[Stored data entries]
☆ ☆ ☆ ☆ ☆ ☆ ☆

-- ==== Sys2Proof/Machine/Framer.lean ====
section
/-!
DEFINITION. The packet-record framer (40_framer.md): `open`, `READ_COUNT`, the phases of `READ_RECORD`, and
the back edge of the run loop. DEDUCED that consuming the symbol is part of an operation that takes one: log
entry 18. DESIGN CHOICE for the parts of a step when asked for alone: log entry 19.
-/

namespace Sys2Proof.Machine

/-- `READ_COUNT` (40_framer.md R81): one symbol of the packet count. -/
def execReadCount (sym : Symbol) (s : State) : Result :=
  if s.st ≠ .sCount then .refused .notSelected
  else
    let s0 := beginStep sym s
    match sym with
    | .eos => .next (raiseTruncatedStream s0)
    | .byte b =>
      let n := setLane s.params.frameEndian s.bcnt.toNat b s.pcount
      let s1 := { s0 with pcount := n }
      if s.bcnt ≠ 3#2 then .next { s1 with bcnt := s.bcnt + 1#2 }
      else
        let s2 := emit (.count n) { s1 with bcnt := 0#2 }
        if n = 0#32 then .next (endRun .ok 0#32 s2)
        else .next { s2 with pidx := 1#32, st := .sLen }

/-- `READ_RECORD.LEN` (40_framer.md R83): one symbol of a declared length. -/
def execReadLen (sym : Symbol) (s : State) : Result :=
  if s.st ≠ .sLen then .refused .notSelected
  else
    let s0 := beginStep sym s
    match sym with
    | .eos => .next (raiseTruncatedRecord s0)
    | .byte b =>
      let d := setLane s.params.frameEndian s.bcnt.toNat b s.dlen
      let s1 := { s0 with dlen := d }
      if s.bcnt ≠ 3#2 then .next { s1 with bcnt := s.bcnt + 1#2 }
      else dispatchLength d (clearBuffer { s1 with bcnt := 0#2, rcvd := 0#32 })

/-- `READ_RECORD.dispatch` (40_framer.md R84). -/
def execDispatch (d : U32) (s : State) : Result := dispatchLength d s

/-- `READ_RECORD.PAYLOAD` (40_framer.md R85): one symbol of a payload that is buffered. -/
def execReadPayload (sym : Symbol) (s : State) : Result :=
  if s.st ≠ .sPayload then .refused .notSelected
  else
    let s0 := beginStep sym s
    match sym with
    | .eos => .next (raiseTruncatedRecord s0)
    | .byte b =>
      match memWrite s.rcvd.toNat b s0 with
      | none => .fault .bufferOverflow
      | some s1 =>
        let s2 := { s1 with rcvd := s.rcvd + 1#32 }
        if s.rcvd + 1#32 = s.dlen then completeRecord s.dlen s2 else .next s2

/-- `READ_RECORD.DRAIN` (40_framer.md R86): one symbol of a payload that is passed over. -/
def execReadDrain (sym : Symbol) (s : State) : Result :=
  if s.st ≠ .sDrain then .refused .notSelected
  else
    let s0 := beginStep sym s
    match sym with
    | .eos => .next (raiseTruncatedRecord s0)
    | .byte _ =>
      let s1 := { s0 with rcvd := s.rcvd + 1#32 }
      if s.rcvd + 1#32 = s.dlen then .next (toNextRecord s1) else .next s1

/-- `READ_RECORD.complete` (40_framer.md R87). -/
def execComplete (plen : U32) (s : State) : Result := completeRecord plen s

/-- `RUN.next_record` (40_framer.md R89). -/
def execNextRecord (s : State) : Result := .next (toNextRecord s)

/-- `open` (40_framer.md R80): its role is played by reset, which cannot fail; a source that cannot be
opened is the host's `IoError`, and the block sees no byte and emits no event (60_exceptions.md R151).
DESIGN CHOICE: log entry 10. -/
def execOpen (source : Option (List Byte)) (s : State) : Result :=
  match source with
  | some bs => give .stream (resetOn bs s)
  | none => give (.error .ioError) s

end Sys2Proof.Machine
end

☆ ☆ ☆ ☆ ☆ ☆ ☆

THE TASK: List every line from the entries above in which "toNat" appears.

REPLY TO THE EXERCISE:
      let n := setLane s.params.frameEndian s.bcnt.toNat b s.pcount
      let d := setLane s.params.frameEndian s.bcnt.toNat b s.dlen
      match memWrite s.rcvd.toNat b s0 with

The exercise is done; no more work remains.